Your objective:
Using the entries below, output each line exactly from the first through the one that contains "namespace Sys2Proof.Machine".

-------- Provided data --------

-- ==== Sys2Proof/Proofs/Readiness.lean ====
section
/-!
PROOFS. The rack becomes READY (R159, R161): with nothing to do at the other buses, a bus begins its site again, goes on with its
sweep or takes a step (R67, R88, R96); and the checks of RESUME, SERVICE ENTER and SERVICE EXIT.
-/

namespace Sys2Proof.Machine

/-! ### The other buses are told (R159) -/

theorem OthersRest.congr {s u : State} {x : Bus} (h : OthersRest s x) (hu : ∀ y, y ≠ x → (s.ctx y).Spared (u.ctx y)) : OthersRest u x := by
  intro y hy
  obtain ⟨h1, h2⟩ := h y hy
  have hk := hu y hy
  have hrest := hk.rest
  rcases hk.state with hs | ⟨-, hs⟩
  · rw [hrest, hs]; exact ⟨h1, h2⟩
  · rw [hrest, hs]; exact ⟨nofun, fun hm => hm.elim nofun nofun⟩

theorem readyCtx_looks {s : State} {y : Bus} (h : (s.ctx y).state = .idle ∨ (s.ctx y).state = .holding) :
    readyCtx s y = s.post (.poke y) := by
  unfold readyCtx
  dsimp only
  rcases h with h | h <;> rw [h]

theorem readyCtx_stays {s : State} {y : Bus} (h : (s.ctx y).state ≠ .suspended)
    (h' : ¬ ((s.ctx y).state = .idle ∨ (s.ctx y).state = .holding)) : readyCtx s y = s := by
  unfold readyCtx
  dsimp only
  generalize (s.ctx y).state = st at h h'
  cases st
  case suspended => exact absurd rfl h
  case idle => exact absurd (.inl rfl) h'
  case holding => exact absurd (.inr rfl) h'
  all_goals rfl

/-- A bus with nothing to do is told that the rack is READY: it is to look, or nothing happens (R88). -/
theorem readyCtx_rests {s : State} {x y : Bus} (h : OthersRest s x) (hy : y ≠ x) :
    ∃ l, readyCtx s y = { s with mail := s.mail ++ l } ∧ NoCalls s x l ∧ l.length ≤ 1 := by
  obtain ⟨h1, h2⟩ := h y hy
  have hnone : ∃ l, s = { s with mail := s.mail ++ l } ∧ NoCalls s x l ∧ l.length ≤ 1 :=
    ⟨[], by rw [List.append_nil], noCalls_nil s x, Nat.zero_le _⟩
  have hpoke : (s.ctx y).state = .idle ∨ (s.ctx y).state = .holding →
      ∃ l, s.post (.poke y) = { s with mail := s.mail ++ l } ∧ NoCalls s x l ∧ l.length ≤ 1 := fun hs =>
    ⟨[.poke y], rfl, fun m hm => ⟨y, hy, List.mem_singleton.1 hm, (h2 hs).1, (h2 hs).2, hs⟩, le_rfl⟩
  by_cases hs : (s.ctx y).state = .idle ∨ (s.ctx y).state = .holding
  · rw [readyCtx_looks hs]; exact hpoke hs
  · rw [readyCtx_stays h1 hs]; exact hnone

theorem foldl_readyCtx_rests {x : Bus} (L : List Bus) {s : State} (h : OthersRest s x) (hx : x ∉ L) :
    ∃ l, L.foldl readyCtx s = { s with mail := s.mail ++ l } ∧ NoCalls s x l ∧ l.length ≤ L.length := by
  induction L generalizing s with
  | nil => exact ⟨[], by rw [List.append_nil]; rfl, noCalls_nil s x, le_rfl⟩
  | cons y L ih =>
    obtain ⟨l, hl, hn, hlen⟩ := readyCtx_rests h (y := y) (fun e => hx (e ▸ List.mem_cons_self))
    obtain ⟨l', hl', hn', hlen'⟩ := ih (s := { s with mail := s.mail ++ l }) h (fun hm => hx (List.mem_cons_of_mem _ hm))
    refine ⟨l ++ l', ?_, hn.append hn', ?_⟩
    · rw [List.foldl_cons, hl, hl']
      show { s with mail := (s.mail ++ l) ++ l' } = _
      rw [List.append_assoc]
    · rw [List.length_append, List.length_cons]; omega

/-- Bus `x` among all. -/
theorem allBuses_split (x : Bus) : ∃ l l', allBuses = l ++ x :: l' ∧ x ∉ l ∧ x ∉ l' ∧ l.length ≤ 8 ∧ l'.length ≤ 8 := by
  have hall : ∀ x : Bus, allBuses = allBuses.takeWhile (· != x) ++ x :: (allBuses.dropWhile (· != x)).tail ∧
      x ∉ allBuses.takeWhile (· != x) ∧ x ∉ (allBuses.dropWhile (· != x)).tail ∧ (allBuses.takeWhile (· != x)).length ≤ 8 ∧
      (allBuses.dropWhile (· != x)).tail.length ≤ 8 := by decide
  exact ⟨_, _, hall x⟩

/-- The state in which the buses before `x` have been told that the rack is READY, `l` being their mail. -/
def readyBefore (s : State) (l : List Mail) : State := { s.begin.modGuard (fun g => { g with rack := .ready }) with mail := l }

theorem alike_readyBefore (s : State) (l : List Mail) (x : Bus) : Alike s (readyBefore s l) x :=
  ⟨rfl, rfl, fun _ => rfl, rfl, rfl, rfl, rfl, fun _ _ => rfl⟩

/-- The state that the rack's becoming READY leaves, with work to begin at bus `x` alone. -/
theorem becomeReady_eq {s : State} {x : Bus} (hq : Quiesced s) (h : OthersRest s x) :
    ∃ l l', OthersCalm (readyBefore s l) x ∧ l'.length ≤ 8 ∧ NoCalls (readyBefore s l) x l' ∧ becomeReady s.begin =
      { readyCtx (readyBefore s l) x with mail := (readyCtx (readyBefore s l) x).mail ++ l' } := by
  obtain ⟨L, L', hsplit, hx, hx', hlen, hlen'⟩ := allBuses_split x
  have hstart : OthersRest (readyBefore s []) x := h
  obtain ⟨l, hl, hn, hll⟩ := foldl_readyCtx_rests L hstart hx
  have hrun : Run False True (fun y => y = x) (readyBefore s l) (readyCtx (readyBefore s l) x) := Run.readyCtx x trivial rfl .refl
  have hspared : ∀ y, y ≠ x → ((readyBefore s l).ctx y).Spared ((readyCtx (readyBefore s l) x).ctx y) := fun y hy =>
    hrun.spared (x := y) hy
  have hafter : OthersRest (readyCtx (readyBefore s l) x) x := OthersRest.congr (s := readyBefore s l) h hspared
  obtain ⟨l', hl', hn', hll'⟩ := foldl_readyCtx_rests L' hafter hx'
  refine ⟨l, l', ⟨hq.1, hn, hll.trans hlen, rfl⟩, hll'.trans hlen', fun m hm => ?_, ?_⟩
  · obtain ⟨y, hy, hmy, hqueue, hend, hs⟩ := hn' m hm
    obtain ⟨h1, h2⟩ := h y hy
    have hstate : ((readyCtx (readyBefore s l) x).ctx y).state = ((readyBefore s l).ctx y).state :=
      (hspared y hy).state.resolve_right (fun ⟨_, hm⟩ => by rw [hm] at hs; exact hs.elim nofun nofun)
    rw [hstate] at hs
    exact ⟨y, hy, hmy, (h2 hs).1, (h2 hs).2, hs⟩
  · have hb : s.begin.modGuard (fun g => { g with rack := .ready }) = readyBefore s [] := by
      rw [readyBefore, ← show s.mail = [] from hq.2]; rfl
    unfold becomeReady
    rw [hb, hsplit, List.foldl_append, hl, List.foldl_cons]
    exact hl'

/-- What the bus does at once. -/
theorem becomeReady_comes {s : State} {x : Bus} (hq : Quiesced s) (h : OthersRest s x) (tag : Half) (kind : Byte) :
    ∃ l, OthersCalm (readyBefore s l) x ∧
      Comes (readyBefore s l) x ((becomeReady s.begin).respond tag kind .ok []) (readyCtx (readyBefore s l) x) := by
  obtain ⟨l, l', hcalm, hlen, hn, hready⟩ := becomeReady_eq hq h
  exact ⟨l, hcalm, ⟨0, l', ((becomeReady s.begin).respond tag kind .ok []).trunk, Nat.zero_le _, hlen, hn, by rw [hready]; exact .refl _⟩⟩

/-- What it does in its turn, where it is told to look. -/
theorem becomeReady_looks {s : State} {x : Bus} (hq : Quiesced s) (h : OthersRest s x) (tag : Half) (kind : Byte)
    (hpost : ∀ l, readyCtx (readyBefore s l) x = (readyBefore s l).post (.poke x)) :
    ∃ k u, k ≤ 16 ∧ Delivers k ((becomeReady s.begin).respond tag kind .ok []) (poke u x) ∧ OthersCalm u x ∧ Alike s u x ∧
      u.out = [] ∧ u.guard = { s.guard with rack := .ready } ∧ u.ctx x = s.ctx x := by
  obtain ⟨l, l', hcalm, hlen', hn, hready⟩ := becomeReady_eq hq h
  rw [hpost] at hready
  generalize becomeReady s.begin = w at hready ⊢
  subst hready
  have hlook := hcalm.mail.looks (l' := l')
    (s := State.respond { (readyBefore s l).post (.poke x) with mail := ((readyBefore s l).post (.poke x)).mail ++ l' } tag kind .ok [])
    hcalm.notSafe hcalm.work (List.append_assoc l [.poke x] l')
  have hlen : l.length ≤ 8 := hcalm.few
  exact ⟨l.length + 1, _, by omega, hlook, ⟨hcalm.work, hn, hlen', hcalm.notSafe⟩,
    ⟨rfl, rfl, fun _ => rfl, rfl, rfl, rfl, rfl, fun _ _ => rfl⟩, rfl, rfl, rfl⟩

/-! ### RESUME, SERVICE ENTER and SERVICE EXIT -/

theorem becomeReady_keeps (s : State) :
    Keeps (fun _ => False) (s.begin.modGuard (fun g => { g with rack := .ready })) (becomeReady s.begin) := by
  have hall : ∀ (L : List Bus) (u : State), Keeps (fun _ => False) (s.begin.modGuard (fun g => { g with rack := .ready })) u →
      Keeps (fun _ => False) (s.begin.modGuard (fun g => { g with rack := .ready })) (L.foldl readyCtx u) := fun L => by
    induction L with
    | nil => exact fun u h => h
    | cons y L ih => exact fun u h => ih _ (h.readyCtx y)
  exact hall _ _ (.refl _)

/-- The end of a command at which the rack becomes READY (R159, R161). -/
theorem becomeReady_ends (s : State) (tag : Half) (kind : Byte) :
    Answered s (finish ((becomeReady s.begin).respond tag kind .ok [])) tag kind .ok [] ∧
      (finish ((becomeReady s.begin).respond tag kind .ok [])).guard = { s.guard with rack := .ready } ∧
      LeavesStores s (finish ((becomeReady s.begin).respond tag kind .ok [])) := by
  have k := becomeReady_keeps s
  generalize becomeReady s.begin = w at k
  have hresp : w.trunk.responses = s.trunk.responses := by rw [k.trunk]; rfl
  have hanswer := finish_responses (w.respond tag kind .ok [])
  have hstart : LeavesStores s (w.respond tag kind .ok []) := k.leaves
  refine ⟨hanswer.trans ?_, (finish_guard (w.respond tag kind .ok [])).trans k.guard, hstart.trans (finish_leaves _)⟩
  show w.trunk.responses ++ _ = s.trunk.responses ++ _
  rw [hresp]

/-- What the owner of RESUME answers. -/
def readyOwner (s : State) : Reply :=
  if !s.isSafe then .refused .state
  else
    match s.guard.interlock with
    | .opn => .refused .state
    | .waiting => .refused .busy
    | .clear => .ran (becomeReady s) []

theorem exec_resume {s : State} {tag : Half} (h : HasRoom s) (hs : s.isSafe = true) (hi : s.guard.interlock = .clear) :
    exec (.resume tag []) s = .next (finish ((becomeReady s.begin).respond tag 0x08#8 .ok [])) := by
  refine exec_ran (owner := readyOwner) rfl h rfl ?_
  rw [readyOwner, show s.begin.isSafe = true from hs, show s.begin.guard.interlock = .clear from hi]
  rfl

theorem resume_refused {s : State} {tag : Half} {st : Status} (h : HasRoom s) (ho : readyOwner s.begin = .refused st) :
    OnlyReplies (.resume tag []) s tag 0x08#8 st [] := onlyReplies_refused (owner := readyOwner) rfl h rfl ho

--------

Solution for this problem:
-- ==== Sys2Proof/Proofs/Readiness.lean ====
section
/-!
PROOFS. The rack becomes READY (R159, R161): with nothing to do at the other buses, a bus begins its site again, goes on with its
sweep or takes a step (R67, R88, R96); and the checks of RESUME, SERVICE ENTER and SERVICE EXIT.
-/

namespace Sys2Proof.Machine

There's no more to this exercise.